Thursday, January 25, 2007

Procedural Questions

Maybe someone could enlighten me.

  • Why in communion services (when using rails for administration) do the people administering (almost) always go from the congregation's left to their right?
  • I get the laying hands on people when praying for them. But what's with the vague stretching out of hands towards them? Are you expecting to be able to throw lightning bolts, as with the Emperor in Star Wars? Or is it a telekinesis thing? Or a telepneumatological thing? In which case why does it need the hand?
  • I'm sure there was something else, but I can't remember right now.

8 comments:

Susan A said...

i agree with simon about the 'stretching out of hands'. it's also used as way of representatively blessing a whole congregation of people when you can't lay your hands on all of them. in that way i suppose it even binds the congregation together more as a community, all being blessed together.

but i would normally take communion with both hands. and i've been to quite a few episcopal communions where you go from the congregation's right to left. i always assumed it was to do with the layout of the church building. how do they get back to their seats, pushing past the minimum number of people? also, it might be something to do with where the celebrant is standing at the beginning of communion, which will be connected to where the celebrant's assistant (if the celebrant has an assistant) is standing, which again might have something to do with the layout of the church, or the sensibilities of the assistant. maybe in some traditions there is a proper significance to it, but i get the impression most of the time these days they don't care.

John said...

President, not celebrant, please ;)

All Christians there should be celebrants.

John said...

The handedness issue was something a friend here suggested, and might well be the actual explanation. If ministers get used to people arriving from that side, they'll automatically go to their right to start, even if that's their less natural side.

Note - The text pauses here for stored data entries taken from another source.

/-- VSTM (R140): whole bytes, as the register holds them. -/
def execVstm (v : BitVec 6) (b : BitVec 5) (o : BitVec 6) (s : State) :=
  s.vectorMemory (fun c => fitsMask v.toNat c.rcn) (fun c => c.maskRegs v.toNat) (fun _ => []) 0
    fun s c => do
      let ys := c.maskAccesses b o
      let s ← s.storeAll (ys.map fun y =>
        (y.2, [(BitVec.ofNat 8 (getBits (c.mreg (v.toNat + y.1.1)) (8 * y.1.2) 8), 0xFF)]))
      .ok (s, ys.map fun y => y.2)

/-- Bytes of the bitmask of a sparse block (R141). -/
def maskWords (vl : Nat) : Nat := (vl + 63) / 64

/-- The size of a sparse block with k stored values (R141). -/
def blockSize (vl w k : Nat) : Nat := 8 + 8 * maskWords vl + 8 * ((k * w + 63) / 64)

/-- The elements of a row that VSTZ stores: active and not all zero bits (R142). -/
def Core.stored (c : Core) (v : BitVec 6) (m : BitVec 4) (i : Nat) : List Nat :=
  (List.range c.vln).filter fun e => c.gateOn m false i e && decide (c.elem v.toNat c.grp c.w i e ≠ 0)

/-- Elements packed in ascending order, as one number (R38). -/
def packNumber (w : Nat) : List Nat → Nat
  | [] => 0
  | x :: xs => x + 2 ^ w * packNumber w xs

/-- A row's sparse block as 8-byte words (R141). -/
def Core.block (c : Core) (v : BitVec 6) (m : BitVec 4) (i : Nat) : List Word :=
  let es := c.stored v m i
  let size := blockSize c.vln c.w es.length
  let mask := es.foldl (fun x e => x + 2 ^ e) 0
  let vals := packNumber c.w (es.map fun e => c.elem v.toNat c.grp c.w i e)
  BitVec.ofNat 64 (size + c.vln * 2 ^ 32 + es.length * 2 ^ 48)
    :: ((List.range (maskWords c.vln)).map fun j => BitVec.ofNat 64 (mask / 2 ^ (64 * j)))
    ++ (List.range ((es.length * c.w + 63) / 64)).map fun j => BitVec.ofNat 64 (vals / 2 ^ (64 * j))

/-- The word accesses of blocks laid one after another, numbered by row and word (R136, R141). -/
def blockAccesses (base : Word) : Nat → List (List Word) → List (Access × List (Byte × Byte))
  | _, [] => []
  | i, ws :: rest =>
    (ws.zipIdx.map fun x => (⟨base + BitVec.ofNat 64 (8 * x.2), 8, 8, rowElem i x.2⟩, whole (wordBytes64 x.1)))
      ++ blockAccesses (base + BitVec.ofNat 64 (8 * ws.length)) (i + 1) rest

/-- The first row whose block does not lie within a capacity, counting from row i with `used` bytes before it. -/
def firstOver (cap : Nat) : Nat → Nat → List Nat → Nat
  | i, _, [] => i
  | i, used, n :: ns => if cap < used + n then i else firstOver cap (i + 1) (used + n) ns

/-- VSTZ (R141, R142): SPARSE follows every address cause of its blocks, and then nothing is stored. -/
def execVstz (v : BitVec 6) (b r : BitVec 5) (_ : BitVec 1) (m : BitVec 4) (s : State) :=
  s.vectorMemory (fun c => fits v.toNat c.grp c.rcn) (fun c => c.actRegs m false v.toNat c.grp c.w) (fun _ => []) m
    fun s c => do
      let blocks := (List.range c.rcn).map (c.block v m)
      let sizes := blocks.map fun ws => 8 * ws.length
      let need := sizes.foldl (fun x y => x + y) 0
      let xs := blockAccesses (c.rg b) 0 blocks
      let cap := (c.rg r).toNat
      let s ← s.storesBegin xs
      if cap < need then
        s.unwinding ((s.storeFault xs).getD
          { cause := .sparse, addr := c.rg b + BitVec.ofNat 64 need, elem := rowElem (firstOver cap 0 0 sizes) 0 })
      else
        let s ← s.storeAll xs
        .ok (s, xs.map fun x => x.1)

/-- One word of a block loaded. -/
def State.loadWord (s : State) (x : Access) : Except Halt (State × Word) := do
  let (s, vs) ← s.loadNext [x]
  .ok (s, bytesWord (vs.headD []))

/-- Words of a block loaded in ascending order. -/
def State.loadWords (s : State) : List Access → Except Halt (State × List Word)
  | [] => .ok (s, [])
  | x :: xs => do
    let (s, w) ← s.loadWord x
    let (s, ws) ← s.loadWords xs
    .ok (s, w :: ws)

/-- Words as one number, least significant first. -/
def wordsNat : List Word → Nat
  | [] => 0
  | w :: ws => w.toNat + 2 ^ 64 * wordsNat ws

/-- The elements of a row from a checked block: the next packed value where the bitmask has a one, else +0 (R143). -/
def expand (w mask : Nat) (vals : Nat) (e : Nat) : Nat :=
  if mask / 2 ^ e % 2 = 1 then
    vals / 2 ^ (w * ((List.range e).countP fun j => mask / 2 ^ j % 2 = 1)) % 2 ^ w
  else 0

/-- The blocks of rows i on, read and checked row by row (R143): the bitmask and values of each, and its accesses. -/
def State.readBlocks (s : State) (c : Core) (cap : Nat) (base : Word) (used i : Nat) :
    Nat → Except Halt (State × List (Nat × Nat) × List Access)
  | 0 => .ok (s, [], [])
  | rows + 1 => do
    let at_ (j : Nat) : Access := ⟨base + BitVec.ofNat 64 (8 * j), 8, 8, rowElem i j⟩
    let bad (s : State) : Except Halt (State × List (Nat × Nat) × List Access) :=
      s.unwinding { cause := .sparse, addr := base, elem := rowElem i 0 }
    let (s, h) ← s.loadWord (at_ 0)
    let size := bits h 31 0
    let k := bits h 63 48
    if size ≠ blockSize c.vln c.w k || bits h 47 32 ≠ c.vln || cap < used + size then bad s
    else
      let n := size / 8
      let others := (List.range (n - 1)).map fun j => at_ (j + 1)
      let (s, ws) ← s.loadWords others
      let mask := wordsNat (ws.take (maskWords c.vln))
      let vals := wordsNat (ws.drop (maskWords c.vln))
      if 2 ^ c.vln ≤ mask || (List.range c.vln).countP (fun j => mask / 2 ^ j % 2 = 1) ≠ k then bad s
      else
        let (s, rest, xs) ← s.readBlocks c cap (base + BitVec.ofNat 64 size) (used + size) (i + 1) rows
        .ok (s, (mask, vals) :: rest, at_ 0 :: others ++ xs)

/-- VLDZ (R143). -/
def execVldz (v : BitVec 6) (b r : BitVec 5) (m : BitVec 4) (s : State) :=
  s.vectorMemory (fun c => fits v.toNat c.grp c.rcn) (fun _ => []) (fun c => c.actRegs m false v.toNat c.grp c.w) m
    fun s c => do
      let (s, blocks, xs) ← s.asStrongest fun s => s.readBlocks c (c.rg r).toNat (c.rg b) 0 0 c.rcn
      .ok (s.upd fun k => k.writeElems v.toNat c.grp c.w (c.active m false) fun i e =>
        let (mask, vals) := blocks[i]?.getD (0, 0)
        (expand c.w mask vals e, 0), xs)

end Sys2Proof.Machine
end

No - touch doesn't require the idea of mana; it requires the idea of valid and effective symbolism. In the same way that I don't think communion is the same if done with ribena and biscuits, I don't think that laying on of hands if the same if there's no laying on of hands.

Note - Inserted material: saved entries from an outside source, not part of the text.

-- ==== Sys2Proof/Machine/Banks.lean ====
section
/-! DEFINITION. The bank and stack instructions at issue: descriptors, checks in the order of R240, commands entering a
stack's sequencer, seals, and lockages (R209 to R223, R227, R229, R230, R233, R234, R237 to R241, R293, R295, R416, R417). -/

namespace Sys2Proof.Machine

/-- A bank command as its issue leaves it: stack, bank set, work and count (R209, R211). -/
structure Issued where
  stack : Nat
  slog : Nat
  b0 : Nat
  work : BankWork
  count : Nat
  deriving DecidableEq, Repr

/-- Fields of the bank-set word (R211). -/
def wordStack (w : Word) : Nat := bits w 30 24
def wordLog (w : Word) : Nat := bits w 19 16
def wordFirst (w : Word) : Nat := bits w 8 0

/-- A bank-set word that breaks the limits of R211. -/
def badSet (w : Word) : Bool :=
  decide (bits w 63 31 ≠ 0) || decide (bits w 23 20 ≠ 0) || decide (bits w 15 9 ≠ 0) || decide (9 < wordLog w)
    || decide (wordFirst w % 2 ^ wordLog w ≠ 0)

/-- The shape word (R220), and its reserved bits. -/
def shapeOf (w : Word) : TableShape := ⟨bits w 45 32, bits w 28 16, bits w 6 4 + 1, bits w 2 0⟩
def badShapeBits (w : Word) : Bool :=
  decide (bits w 63 46 ≠ 0) || decide (bits w 31 29 ≠ 0) || decide (bits w 15 7 ≠ 0) || bit w 3

/-- Table entries E and tables of a bank (R220). -/
def TableShape.entries (x : TableShape) : Nat := 2 ^ (x.b * x.gsz)

/-- The limits of R220, short of the reserved bits. -/
def TableShape.ok (x : TableShape) : Bool :=
  decide (1 ≤ x.b) && decide (x.b ≤ 4) && decide (x.b * x.gsz ≤ 8) && decide (1 ≤ x.tpb)
    && decide (x.tpb ≤ 8192 / x.entries) && decide (x.t0 + x.tpb ≤ 8192 / x.entries)

/-- J, the groups of K inputs, and Bu, the banks they use (R222, R290). -/
def TableShape.groups (x : TableShape) (k : Nat) : Nat := (k + x.gsz - 1) / x.gsz
def TableShape.banks (x : TableShape) (k : Nat) : Nat := (x.groups k + x.tpb - 1) / x.tpb

/-- J_k, the groups of bank k (R222). -/
def TableShape.groupsOf (x : TableShape) (k bank : Nat) : Nat := Nat.min x.tpb (x.groups k - bank * x.tpb)

/-- A cause found at issue is an unwinding trap (R210). -/
def State.bankTrap {α : Type} (s : State) (c : Cause) (va : Word) (elem : Nat) : Except Halt α :=
  s.unwinding { cause := c, addr := va, elem := elemNumber elem }

/-- The structures of R416 that a bank command's hart reads in its hold-local window. A steward core, which has no
windows, reads them at physical addresses (R362; log 5). -/
def State.bankStruct (s : State) (va : Word) (align : Nat) : Option TrapInfo :=
  if s.me.isSteward then none else localStruct va align

/-- The descriptor, read once as doublewords (R209, R210), and its opt and other limits (R240 steps 1 and 2). -/
def State.descriptor (s : State) (va : Word) (n : Nat) (bad : List Word → Bool) : Except Halt (State × List Word) := do
  let s ← s.trapIf (s.bankStruct va 8)
  let (s, ds) ← s.readDwords va 0 n
  if bad ds then s.bankTrap .bankcmd va 0 else .ok (s, ds)

/-- The crew of the issuing core claims the stack (R210); steward firmware may use any. -/
def State.claims (s : State) (c : Core) (stack : Nat) : Bool :=
  c.isSteward || c.crewRef?.elim false fun r => (s.crewClaims r).contains stack

/-- The stack is not owned by the core's die, or in lockage (R241). -/
def State.notOwner (s : State) (c : Core) (stack : Nat) : Bool :=
  decide (s.owner stack ≠ c.id.die) || (s.stack stack).lock.isSome

/-- PERM for an unclaimed stack, then OWNER (R240 step 3). -/
def State.stackRight (s : State) (stack : Nat) (va : Word) : Except Halt State :=
  if !s.claims s.me stack then s.bankTrap .perm va 0
  else if s.notOwner s.me stack then s.bankTrap .owner va 0
  else .ok s

/-- Operands of `n` bytes each in the hold-local window, read at issue (R214, R218, R221). More than 2^19 of a hart's fault
within the first 2^19 + 1; a steward core reads them at physical addresses (R362; log 5). -/
def State.bankOperands (s : State) (va : Word) (count n : Nat) : Except Halt (State × List (List Byte)) := do
  let s ← if count = 0 then .ok s else s.trapIf (s.bankStruct va 1)
  let count := if s.me.isSteward then count else Nat.min count (2 ^ 19 + 1)
  s.loadAll ((List.range count).map fun i => ⟨va + BitVec.ofNat 64 (n * i), n, n, elemNumber i⟩)

/-- The accumulator shape of a bank as the sequencer's commands will leave it: 1 for INT16 (R417, R219). -/
def State.shapeAhead (s : State) (stack bank : Nat) : Bool :=
  let x := s.stack stack
  match x.seqr.reverse.findSome? fun y =>
      match y.work with
      | .lkclr narrow => if y.b0 ≤ bank ∧ bank < y.b0 + 2 ^ y.slog then some narrow else none
      | _ => none with
  | some narrow => narrow
  | none => (tblGet Bank.reset bank x.bank.banks).narrow

/-- The b of a codebook slot as the sequencer's commands will leave it, 0 when empty (R417, R217). -/
def State.slotAhead (s : State) (stack slot : Nat) : Nat :=
  let x := s.stack stack
  match x.seqr.reverse.findSome? fun y =>
      match y.work with
      | .cbload n b _ => if n = slot then some b else none
      | _ => none with
  | some b => b
  | none => (tblGet ⟨0, []⟩ slot x.bank.slots).b

/-- Banks of a set differ in shape, or rows pass their one shape's accumulators (R223, R229). -/
def State.badRows (s : State) (stack b0 slog row0 n : Nat) : Bool :=
  let narrow := s.shapeAhead stack b0
  !((List.range (2 ^ slog)).all fun k => s.shapeAhead stack (b0 + k) == narrow)
    || decide ((if narrow then 512 else 256) < row0 + n)

/-- CBLOAD (R217). -/
def State.issueCbload (s : State) (va : Word) (opt : BitVec 8) : Except Halt (State × Issued) := do
  let (s, ds) ← s.descriptor va 3 fun ds =>
    badSet (dwAt ds 0) || decide (wordLog (dwAt ds 0) ≠ 0) || decide (wordFirst (dwAt ds 0) ≠ 0)
  let stack := wordStack (dwAt ds 0)
  let s ← s.stackRight stack va
  let b := getBits opt 6 2 + 1
  let entries := (wordBytes64 (dwAt ds 1) ++ wordBytes64 (dwAt ds 2)).take (2 ^ b)
  .ok (s, ⟨stack, 0, 0, .cbload (getBits opt 0 6) b entries, 2 ^ b⟩)

/-- BDTLD (R218): the first entry with nb above 11 is the faulting address of TABLE. -/
def State.issueBdtld (s : State) (va : Word) (opt : BitVec 8) : Except Halt (State × Issued) := do
  let (s, ds) ← s.descriptor va 3 fun ds => decide (opt ≠ 0) || badSet (dwAt ds 0)
    || decide (bits (dwAt ds 2) 63 28 ≠ 0) || decide (bits (dwAt ds 2) 15 11 ≠ 0)
  let w := dwAt ds 0
  let s ← s.stackRight (wordStack w) va
  let first := bits (dwAt ds 2) 10 0
  let count := bits (dwAt ds 2) 27 16
  let (s, bs) ← s.bankOperands (dwAt ds 1) count 4
  let es := bs.map fun x => BitVec.ofNat 32 (bytesNat x)
  if 2048 < first + count then s.bankTrap .table va 0
  else
    match es.findIdx? fun e => decide (11 < dtBits e) with
    | some i => s.bankTrap .table (dwAt ds 1 + BitVec.ofNat 64 (4 * i)) i
    | none => .ok (s, ⟨wordStack w, wordLog w, wordFirst w, .bdtld first es, 4 * count * 2 ^ wordLog w⟩)

/-- LKCLR (R219). -/
def State.issueLkclr (s : State) (va : Word) (opt : BitVec 8) : Except Halt (State × Issued) := do
  let (s, ds) ← s.descriptor va 1 fun ds => decide (1 < opt.toNat) || badSet (dwAt ds 0)
  let w := dwAt ds 0
  let s ← s.stackRight (wordStack w) va
  .ok (s, ⟨wordStack w, wordLog w, wordFirst w, .lkclr (opt.getLsbD 0), 1024 * 2 ^ wordLog w⟩)

/-- LKRD (R229). -/
def State.issueLkrd (s : State) (va : Word) (opt : BitVec 8) : Except Halt (State × Issued) := do
  let (s, ds) ← s.descriptor va 3 fun ds => decide (1 < opt.toNat) || badSet (dwAt ds 0)
    || decide (bits (dwAt ds 1) 63 26 ≠ 0) || decide (bits (dwAt ds 1) 15 9 ≠ 0) || decide (bits (dwAt ds 1) 25 16 = 0)
    || decide (bits (dwAt ds 2) 63 19 ≠ 0) || decide (bits (dwAt ds 2) 15 9 ≠ 0)
  let w := dwAt ds 0
  let s ← s.stackRight (wordStack w) va
  let n := bits (dwAt ds 1) 25 16
  let row0 := bits (dwAt ds 1) 8 0
  let mrow := bits (dwAt ds 2) 18 16
  if s.badRows (wordStack w) (wordFirst w) (wordLog w) row0 n then s.bankTrap .table va 0
  else if 8192 < 1024 * mrow + 8 * n then s.bankTrap .bankcmd va 0
  else .ok (s, ⟨wordStack w, wordLog w, wordFirst w, .lkrd n row0 mrow (bits (dwAt ds 2) 8 0) (opt.getLsbD 0), 8 * n⟩)

/-- TBUILD (R220, R221). -/
def State.issueTbuild (s : State) (va : Word) (opt : BitVec 8) : Except Halt (State × Issued) := do
  let k (ds : List Word) : Nat := bits (dwAt ds 3) 31 0
  let (s, ds) ← s.descriptor va 4 fun ds => decide (getBits opt 6 2 ≠ 0) || badSet (dwAt ds 0)
    || badShapeBits (dwAt ds 2) || decide (bits (dwAt ds 3) 63 32 ≠ 0) || decide (k ds = 0)
  let w := dwAt ds 0
  let s ← s.stackRight (wordStack w) va
  let (s, bs) ← s.bankOperands (dwAt ds 1) (k ds) 1
  let x := shapeOf (dwAt ds 2)
  let slot := getBits opt 0 6
  let b := s.slotAhead (wordStack w) slot
  if !x.ok || decide (2 ^ wordLog w * x.tpb < x.groups (k ds)) || decide (b = 0) || decide (b ≠ x.b) then
    s.bankTrap .table va 0
  else
    .ok (s, ⟨wordStack w, wordLog w, wordFirst w, .tbuild slot x (k ds) bs.flatten, 4 * x.entries * x.groups (k ds)⟩)

/-- A byte of memory that resident huge pages alone serve, outside hold windows (R223, R230, R233): its physical
address and page entry. -/
def State.hugePlace (s : State) (k : AccessKind) (va : Word) : Except TrapInfo (Nat × Word) :=
  let c := s.me
  if c.isSteward then
    (resolvePhysical k va 1).bind fun p =>
      if isControl p.loc then .error (causeAt .perm va) else .ok (p.loc, stewardLeaf ||| BitVec.ofNat 64 (2 ^ 9))
  else if bits va 63 52 ≠ 0 || decide (va.toNat < 2 ^ 32) then .error (causeAt .perm va)
  else
    match (s.die c.id.die).resident va with
    | .error reason => .error { cause := .hugeabsent, addr := va, reason := reason }
    | .ok w => if leafForbids k w then .error (causeAt .perm va) else .ok (leafPa true w va, w)

/-- The kinds of a catalogue entry, from its two doublewords (R295). -/
def catEntry (a b : Word) : CatEntry :=
  ⟨bits a 63 62, bits a 61 56, bits a 55 48, bits a 47 40, bits a 39 0, bits b 47 32, bits b 31 0⟩

/-- An entry treated as a layout mismatch whatever the descriptor says (R295). -/
def badCat (b : Word) (e : CatEntry) : Bool :=
  decide (bits b 63 48 ≠ 0) || decide (e.kind = 3)
    || (decide (e.kind ≠ 1) && (decide (e.dtid ≠ 0) || decide (e.chunks ≠ 0)))
    || (decide (e.kind ≠ 2) && decide (e.cidx ≠ 0))
    || (decide (e.kind = 2) && (decide (e.offset ≠ 0) || decide (e.length ≠ 0)))
    || (decide (e.kind = 1) && decide (e.chunks = 0)) || (decide (e.kind < 2) && decide (e.length = 0))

And there was me thinking that epiclesis was the invocation of the Holy Spirit in the prayer of consecration at the Eucharist.

And the stretching out hands thing - there seems to me to be a difference between stretching out hands to include the whole congo in a prayer for them and stretching out a hand towards an individual who is being prayed for on the other side of the room. But maybe that's just my prejudices showing.

Anonymous said...

I'm glad God's not as easily confused as we are! I'm sure he can understand symbolisism to the 2nd, 3rd, 4th, or whatever'th'd order! If we know what we mean, I'm sure he does. I thought God was more about what's going on in our hearts and minds, not whether I kneel the right way, or drink the right kind of red stuff!
I think God must look at us anglicans at times and think "Oh yey! More Pharisees! Just what I needed!"

John said...

that's pretty certainly true!

Anonymous said...

Custard et al

Re extending hands I have taken pitty on you and posted the full explanation on my blog ;-)

John said...

Sean Doherty explains the stretching out hands issue.

Anonymous said...

He tauira o te reo maori ahau. Ko toku whakapono, kaore e taea e tatou, te mana te hoatu. He taonga o te tangata tenei mea.

I'm a student of the maori language. As far as I know, mana cannot be transferred. It resides in the individual.